- Saved data entries:
-- ==== Sys2Proof/Machine/Entries.lean ====
section
/-! DEFINITION. Fields and states of lantern-table entries, faults of handles and the end of a handle
command (R49, R60, R68, R123 to R141). -/

namespace Sys2Proof.Machine

namespace State

/-! ## Entry fields (R127) -/

/-- Address of byte `off` of entry n (R123). -/
def ltAddr (s : State) (n off : Nat) : Nat := s.ltb.base + 384 * n + off

/-- A field of entry n; 0 at or above the entry count. -/
def lt (s : State) (n off size : Nat) : Nat := if n < s.ltb.count then s.memLE (s.ltAddr n off) size else 0

/-- Write a field of entry n. -/
def setLt (s : State) (n off size v : Nat) : State :=
  if n < s.ltb.count then s.setMemLE (s.ltAddr n off) size v else s

/-- KIND of entry n. -/
def ltKind (s : State) (n : Nat) : Nat := s.lt n 0x008 1

/-- STATE of entry n. -/
def ltState (s : State) (n : Nat) : Nat := s.lt n 0x009 1

/-- EUI-64 of entry n. -/
def ltEui (s : State) (n : Nat) : Nat := s.lt n 0x000 8

/-- The address lies inside the LTABLE region (R125). -/
def inLtable (s : State) (a : Nat) : Bool :=
  decide (s.ltb.base ≤ a ∧ a < s.ltb.base + 384 * s.ltb.count)

/-- Indices of the entries. -/
def entryIds (s : State) : List Nat := List.range s.ltb.count

/-- The entry with KIND 0x01 or 0x03 that holds an EUI-64 (R162); of two border references that hold it the lowest
(DESIGN CHOICE: log entry 62). -/
def findEui (s : State) (eui : Nat) : Option Nat :=
  s.entryIds.find? (fun n => (s.ltKind n == 1 || s.ltKind n == 3) && s.ltEui n == eui)

/-- The radio lantern's entry that holds an EUI-64 (R448). -/
def findLantern (s : State) (eui : Nat) : Option Nat :=
  s.entryIds.find? (fun n => s.ltKind n == 1 && s.ltEui n == eui)

/-- Entry of head h (R802). -/
def entryOfHead (s : State) (h : Nat) : Option Nat := (s.ltb.heads.find? (fun e => e.2 == h)).map (·.1)

/-- Head number of an entry that the LTABLE section makes a head entry (R137). -/
def headOfEntry (s : State) (n : Nat) : Option Nat := (s.ltb.heads.find? (fun e => e.1 == n)).map (·.2)

/-- The handle of entry n: HEAD for a head entry, LANTERN for another. -/
def entryHandle (s : State) (n : Nat) : Nat × Nat :=
  match s.headOfEntry n with
  | some h => (tHEAD, h)
  | none => (tLANTERN, n)

/-- The entry's handle is RUNNING. -/
def entryRunning (s : State) (n : Nat) : Bool := s.isRunning (s.entryHandle n).1 (s.entryHandle n).2

/-- FAULTS holds a bit of LTB_FAULTMASK in force (R139). -/
def masked (s : State) (n : Nat) : Bool :=
  s.lt n 0x104 4 &&& (s.act (reg wLTB 0x024)).toNat != 0

/-- The event bit of LTB_STATUS that entering a state sets (R154). -/
def stateBit (v : Nat) : Option Nat :=
  match v with
  | 3 => some 6 | 4 => some 7 | 5 => some 5 | _ => none

/-- Entry n enters a state (R139, R154). -/
def enterState (s : State) (n v : Nat) : State :=
  if s.ltState n = v then s
  else
    let t := s.setLt n 0x009 1 v
    match stateBit v with
    | some b => t.postBit wLTB b
    | none => t

/-- JOINED, or FAULTY when a masked bit is set (R140). -/
def enterJoined (s : State) (n : Nat) : State := s.enterState n (if s.masked n then 4 else 2)

/-! ## Handle commands' end and handle faults -/

/-- A handle command completes (R68). Results: 0 OK, 1 BUSY, 2 CONFLICT, 3 STALE, 4 NOSPACE, 5 BADARG, 6 DENIED. -/
def strDone (s : State) (result detail : Nat) (st : HState) : State :=
  ({ s with str := { s.str with
      pend := none, cmdSeq := (s.str.cmdSeq + 1) % 256, result := result,
      detail := if result = 2 ∨ result = 3 ∨ result = 5 ∨ result = 6 then detail else 0, stAfter := st } }).postBit wSTR 0

/-- A STOP or START pending on a handle that its block faults completes with DENIED (R60). -/
def strFaulted (s : State) (typ idx : Nat) : State :=
  match s.str.pend with
  | some p => if p.typ = typ ∧ p.idx = idx then s.strDone 6 0xF .faulted else s
  | none => s

/-- The owning block faults a handle (R48, R49, R60, R63). -/
def faultHandle (s : State) (typ idx : Nat) : State :=
  if s.hst typ idx = .stopped ∨ s.hst typ idx = .running then
    let a := (s.setHandle typ idx { s.handle typ idx with st := .faulted }).postBit wSTR 2
    let b :=
      if typ = tHEAD then
        match a.entryOfHead idx with
        | some n => a.enterState n 4
        | none => a
      else a
    b.strFaulted typ idx
  else if s.hst typ idx = .faulted then s.strFaulted typ idx
  else s

/-- Entry n enters MISMATCH and its LANTERN handle is faulted (R141). -/
def enterMismatch (s : State) (n : Nat) : State := (s.enterState n 5).faultHandle tLANTERN n

end State

end Sys2Proof.Machine
end

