-- ==== Sys2Proof/Machine/Mast.lean ====
section
/-! DEFINITION. The mast drive: drives, the limit clamp, headroom, junction temperature, calibration,
diagnostics, group phases and the spare sinks (R283 to R328). -/

namespace Sys2Proof.Machine

/-- Change a sink. -/
def State.setSink (s : State) (c : Nat) (f : Sink → Sink) : State :=
  { s with mst := { s.mst with sinks := modAt s.mst.sinks c f } }

/-- Change a group. -/
def State.setGroup (s : State) (g : Nat) (f : Group → Group) : State :=
  { s with mst := { s.mst with groups := modAt s.mst.groups g f } }

/-- Change a head. -/
def State.setHead (s : State) (h : Nat) (f : Head → Head) : State :=
  { s with mst := { s.mst with heads := modAt s.mst.heads h f } }

/-- Drain voltage of a sink in mV: V_DS and the drop over the 100 mΩ sense resistor (R283, R292). -/
def drainMv (m : SinkMeas) : Rat := (m.vds : Rat) + (m.i : Rat) / 10

/-- Forward voltage of the string in mV (R296). -/
def stringVf (m : SinkMeas) : Rat := (m.vsup : Rat) - drainMv m

namespace State

/-- Head h. -/
def head (s : State) (h : Nat) : Head := nth Head.reset s.mst.heads h

/-- The enabled group bound to head h (R32). -/
def groupOfHead (s : State) (h : Nat) : Option Nat :=
  (List.range 8).find? (fun g => s.groupEnabled g && (s.imgGroup g).head == some h)

/-- The handles that own the sinks of group g: the head's, or each usable sink's (R42, R44, R54, R802). -/
def groupOwners (s : State) (g : Nat) : List (Nat × Nat) := (List.range 6).filterMap (fun j => s.sinkOwner (7 * g + j)) |>.eraseDups

/-- Now is a PERIOD boundary of group g (R287). -/
def atPeriod (s : State) (g : Nat) : Bool := s.raw % 62500 == 7800 * g

/-- The engines run: STATE is LIT, or event 4 of a transition to LIT has passed (R738, R739). -/
def mastLit (s : State) : Bool :=
  s.sys.pwr == .lit || (match s.sys.trans with | some t => t.engines | none => false)

/-- The mast drive forms drives: as `mastLit`; through an L3 start until the next power-state command, which
continues with the drives it finds; and in a transition that fades heads out (R25, R733, R740). -/
def mastDrives (s : State) : Bool :=
  s.mastLit || (s.sys.level == 3 && s.sys.held) || (match s.sys.trans with | some t => t.fromLit | none => false)

/-! ## Drives of a head (R205 to R207, R217, R255 to R261) -/

end State

/-- A channel's drive at a level: MIX_CAP × min(level, cap) / cap (R188, R258). -/
def mixAt (mixCap cap level : Nat) : Nat :=
  if cap = 0 then 0 else roundNat ((mixCap * min level cap : Nat) / (cap : Rat))

/-- The six drives of a head command at a level. -/
def HeadCmd.at_ (c : HeadCmd) (level : Nat) : List Nat :=
  (List.range 6).map (fun i => mixAt (nth 0 c.mixCap i) c.cap level)

namespace State

/-- A fade's drives at raw count r (R206, R288). -/
def fadeAt (s : State) (f : HeadFade) (r : Nat) : List Nat :=
  (List.range 6).map (fun i =>
    s.fadeLevel (s.curveUsed f.curve) (nth 0 f.src i) (nth 0 f.dst i) (r - f.t0) f.len)
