-- ==== Sys2Proof/Machine/Wave.lean ====
section
/-! DEFINITION. The wave engine: input checks, association, path search, raise and release times, WAVE frames
and handoff (R233 to R274). -/

namespace Sys2Proof.Machine

/-- A profile's fields as a wave uses them (R237 to R239). -/
structure WProf where
  classes : Nat
  nohead : Bool
  branch : Bool
  latdepth : Nat
  level : Nat
  speedMax : Nat
  speedDef : Nat
  speedMin : Nat
  /-- LEAD, HORIZON, HOLD, ASSOC_WIN and DEDUP in raw ticks -/
  lead : Nat
  horizon : Nat
  reach : Nat
  fadeback : Nat
  hold : Nat
  headTol : Nat
  turnTol : Nat
  curve : Nat
  rise : Nat
  assoc : Nat
  dedup : Nat
  deriving DecidableEq, Repr

/-- The fields of a profile's eight words (R237, R238). -/
def profOf (w : List Word) : WProf :=
  let f := fun (i hi lo : Nat) => fld (nth 0 w i) hi lo
  let mn := max 1 (f 2 31 16)
  let mx := max mn (f 1 31 16)
  { classes := f 0 27 24, nohead := bit (nth 0 w 0) 19, branch := bit (nth 0 w 0) 18, latdepth := f 0 17 16,
    level := f 0 15 0, speedMax := mx, speedDef := min mx (max mn (f 1 15 0)), speedMin := mn,
    lead := f 2 15 0 * rawMs, horizon := f 3 31 16 * 10 * rawMs, reach := f 3 15 0, fadeback := f 4 31 16,
    hold := f 4 15 0 * 10 * rawMs, headTol := f 5 31 24, turnTol := f 5 23 16, curve := f 5 10 8, rise := f 5 7 0,
    assoc := f 6 31 16 * rawMs, dedup := f 6 15 0 * rawMs }

/-- The bearing difference (R240). -/
def bdiff (a b : Nat) : Nat :=
  let d := (a % 256 + 256 - b % 256) % 256
  min d (256 - d)

/-- A road-graph link (R132). -/
structure Link where
  num : Nat
  target : Nat
  dist : Nat
  bearing : Nat
  lateral : Bool
  speedMax : Nat
  deriving DecidableEq, Repr

/-- An entry waiting to be visited (R247). -/
structure Visit where
  arrival : Nat
  entry : Nat
  dist : Nat
  bearing : Option Nat
  deriving DecidableEq, Repr

/-- A handoff point found by a search (R253). -/
structure FoundPt where
  entry : Nat
  arrival : Nat
  bearing : Nat
  deriving DecidableEq, Repr

/-- A search in progress: what waits, what was visited, the entries in the set, those reached and the handoff
points found. -/
structure Search where
  queue : List Visit
  seen : List Nat
  members : List Nat
  reached : List Raised
  points : List FoundPt
  trunc : Bool
  deriving DecidableEq, Repr

namespace State

/-- Advance WAV fields. -/
def setWav (s : State) (f : WavUnit → WavUnit) : State := { s with wav := f s.wav }

/-- Words of profile p in force. -/
def profWords (s : State) (p : Nat) : List Word :=
  (List.range 8).map (fun w => s.act (reg wWAV (0x0400 + 0x20 * p + 4 * w)))

/-- The engine runs: ENABLE in force, and the power state lets it (R265, R738). -/
def wavRuns (s : State) : Bool := s.actF wWAV 0x004 0 0 == 1 && s.mastLit

/-- UPDATE_DELTA in raw ticks (R277). -/
def updateDelta (s : State) : Nat := max 1 (s.actF wWAV 0x004 31 24) * 10 * rawMs

/-! ## Inputs (R234 to R236) -/

/-- A DETECT of an entry is dropped: the entry's DETECT_DROP and DETECT_DROP (R236). -/
def detectDrop (s : State) (n : Nat) (f : WavUnit → WavUnit) : State :=
  ((s.setLt n 0x122 2 (sat 16 (s.lt n 0x122 2 + 1))).setWav f).postBit wWAV 2

/-- An input enters the FIFO, or is dropped as OVERLOAD (R234). -/
def wavEnter (s : State) (x : WavIn) : State :=
  if s.wav.fifo.length < 48 then
    s.setWav (fun w => { w with fifo := w.fifo ++ [x], fifoMax := max w.fifoMax (w.fifo.length + 1) })
  else
    let past := fun (w : WavUnit) => { w with dOver := sat 16 (w.dOver + 1) }
    match x with
    | .detect n _ _ _ _ _ _ => (s.detectDrop n past).postBit wWAV 3
    | .datagram _ _ _ _ => (s.setWav past).post (reg wWAV 0) (2 ^ 3 + 2 ^ 8)

/-- Check 1 of R236 fails for entry n; a head entry is taken by its HEAD handle (R251). -/
def wavStateBad (s : State) (n : Nat) : Bool :=
  let p := s.lt n 0x00E 1
  !(s.wavRuns && s.solvable n && p != 0xFF && s.isRunning tWAVEPROF p)

/-- The first check of R236 from 1 to 5 that a DETECT fails, as its counter. -/
def detectBad (s : State) (n tRx td speed : Nat) (hv : Bool) (cls : Nat) : Option (WavUnit → WavUnit) :=
  let p := profOf (s.profWords (s.lt n 0x00E 1))
  let maxAge := max 1 (s.actF wWAV 0x004 23 16) * 10 * rawMs
  if s.wavStateBad n then some (fun w => { w with dState := sat 16 (w.dState + 1) })
  else if 700 < speed ∨ 3 < cls then some (fun w => { w with dRange := sat 16 (w.dRange + 1) })
  else if td + maxAge < tRx ∨ tRx + rawMs ≤ td then some (fun w => { w with dAge := sat 16 (w.dAge + 1) })
  else if (p.classes >>> cls) % 2 = 0 ∨ (!hv ∧ !p.nohead) then some (fun w => { w with dFilter := sat 16 (w.dFilter + 1) })
  else
    match tabGet s.wav.dup n with
    | some tp => if tp ≤ td ∧ td < tp + p.dedup then some (fun w => { w with dDup := sat 16 (w.dDup + 1) }) else none
    | none => none

/-! ## The path search (R247 to R254) -/

/-- The used links of entry n (R132, R133). -/
def linksOf (s : State) (n : Nat) : List Link :=
  (List.range 4).filterMap (fun k =>
    let o := 0x0C0 + 8 * k
    let t := s.lt n o 2
    if t = 0xFFFF then none
    else some { num := k, target := t, dist := s.lt n (o + 2) 2, bearing := s.lt n (o + 4) 1,
                lateral := s.lt n (o + 5) 1 % 2 == 1, speedMax := s.lt n (o + 6) 2 })

/-- The search raises entry n (R251). -/
def raisable (s : State) (n : Nat) : Bool :=
  match s.ltKind n with
  | 1 => s.solvable n && s.lt n 0x00E 1 != 0xFF
  | 2 => s.entryRunning n
  | _ => false

/-- The links a search follows from an entry reached by bearing `via`; at the anchor, by the wave's heading, where no
heading spreads every way under NOHEAD 1 only (R248, R249). -/
def eligible_ (p : WProf) (l : List Link) (via : Option Nat) (tol : Nat) : List Link :=
  let a := (l.filter (fun k => !k.lateral)).filterMap (fun k =>
    match via with
    | none => if p.nohead then some (0, k) else none
    | some v => if bdiff k.bearing v ≤ tol then some (bdiff k.bearing v, k) else none)
  if p.branch then a.map (·.2)
  else
    match minBy (fun (x : Nat × Link) => x.1 * 4 + x.2.num) a with
    | some x => [x.2]
    | none => []

/-- An entry is raised: it joins the set, or keeps its earlier arrival; a search at 64 entries takes no new
one (R252, R254). -/
def addReached (x : Search) (n arrival : Nat) (lateral : Bool) (bearing dist : Option Nat) : Search :=
  if x.reached.any (fun r => r.entry == n) then
    if lateral then x
    else { x with reached := x.reached.map (fun (r : Raised) =>
      if r.entry = n ∧ r.lateral then { r with lateral := false, bearing := bearing, dist := dist } else r) }
  else if x.members.contains n ∨ x.members.length < 64 then
    { x with
      members := setAdd x.members n
      reached := x.reached ++ [({ entry := n, lateral := lateral, bearing := bearing, arrival := arrival, raise := 0,
                                  release := 0, sent := none, dist := dist } : Raised)] }
  else { x with trunc := true }

/-- The lateral links' targets of some entries: one hop of the spread (R252). -/
def lateralHop (s : State) (arrival : Nat) (x : Search) (from_ : List Nat) : Search × List Nat :=
  let l := from_.flatMap (fun n => (s.linksOf n).filter (fun k => k.lateral))
  (l.foldl (fun y k => if s.raisable k.target then addReached y k.target arrival true (some k.bearing) none else y) x,
   l.map (fun k => k.target))

/-- The lateral spread from a raised path entry, at most n hops (R252). -/
def lateralSpread (s : State) (arrival : Nat) (x : Search) (from_ : List Nat) : Nat → Search
  | 0 => x
  | n + 1 => let h := s.lateralHop arrival x from_; s.lateralSpread arrival h.1 h.2 n

/-- The raw time to pass a link at a speed in 0.1 m/s (R250). -/
def linkTime (dist speed cap : Nat) : Nat :=
  let v := max 1 (if cap ≠ 0 ∧ cap < speed then cap else speed)
  (roundOpen 11 ((dist * rawS : Nat) / (v : Rat))).toNat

- ACTIVITY: Taking the records above, retype every line from the one with "in force. -/" down to the one with "else if 700", exactly and with nothing else.

- WRITTEN REPLY:
/-- Words of profile p in force. -/
def profWords (s : State) (p : Nat) : List Word :=
  (List.range 8).map (fun w => s.act (reg wWAV (0x0400 + 0x20 * p + 4 * w)))

/-- The engine runs: ENABLE in force, and the power state lets it (R265, R738). -/
def wavRuns (s : State) : Bool := s.actF wWAV 0x004 0 0 == 1 && s.mastLit

/-- UPDATE_DELTA in raw ticks (R277). -/
def updateDelta (s : State) : Nat := max 1 (s.actF wWAV 0x004 31 24) * 10 * rawMs

/-! ## Inputs (R234 to R236) -/

/-- A DETECT of an entry is dropped: the entry's DETECT_DROP and DETECT_DROP (R236). -/
def detectDrop (s : State) (n : Nat) (f : WavUnit → WavUnit) : State :=
  ((s.setLt n 0x122 2 (sat 16 (s.lt n 0x122 2 + 1))).setWav f).postBit wWAV 2

/-- An input enters the FIFO, or is dropped as OVERLOAD (R234). -/
def wavEnter (s : State) (x : WavIn) : State :=
  if s.wav.fifo.length < 48 then
    s.setWav (fun w => { w with fifo := w.fifo ++ [x], fifoMax := max w.fifoMax (w.fifo.length + 1) })
  else
    let past := fun (w : WavUnit) => { w with dOver := sat 16 (w.dOver + 1) }
    match x with
    | .detect n _ _ _ _ _ _ => (s.detectDrop n past).postBit wWAV 3
    | .datagram _ _ _ _ => (s.setWav past).post (reg wWAV 0) (2 ^ 3 + 2 ^ 8)

/-- Check 1 of R236 fails for entry n; a head entry is taken by its HEAD handle (R251). -/
def wavStateBad (s : State) (n : Nat) : Bool :=
  let p := s.lt n 0x00E 1
  !(s.wavRuns && s.solvable n && p != 0xFF && s.isRunning tWAVEPROF p)

/-- The first check of R236 from 1 to 5 that a DETECT fails, as its counter. -/
def detectBad (s : State) (n tRx td speed : Nat) (hv : Bool) (cls : Nat) : Option (WavUnit → WavUnit) :=
  let p := profOf (s.profWords (s.lt n 0x00E 1))
  let maxAge := max 1 (s.actF wWAV 0x004 23 16) * 10 * rawMs
  if s.wavStateBad n then some (fun w => { w with dState := sat 16 (w.dState + 1) })
  else if 700 < speed ∨ 3 < cls then some (fun w => { w with dRange := sat 16 (w.dRange + 1) })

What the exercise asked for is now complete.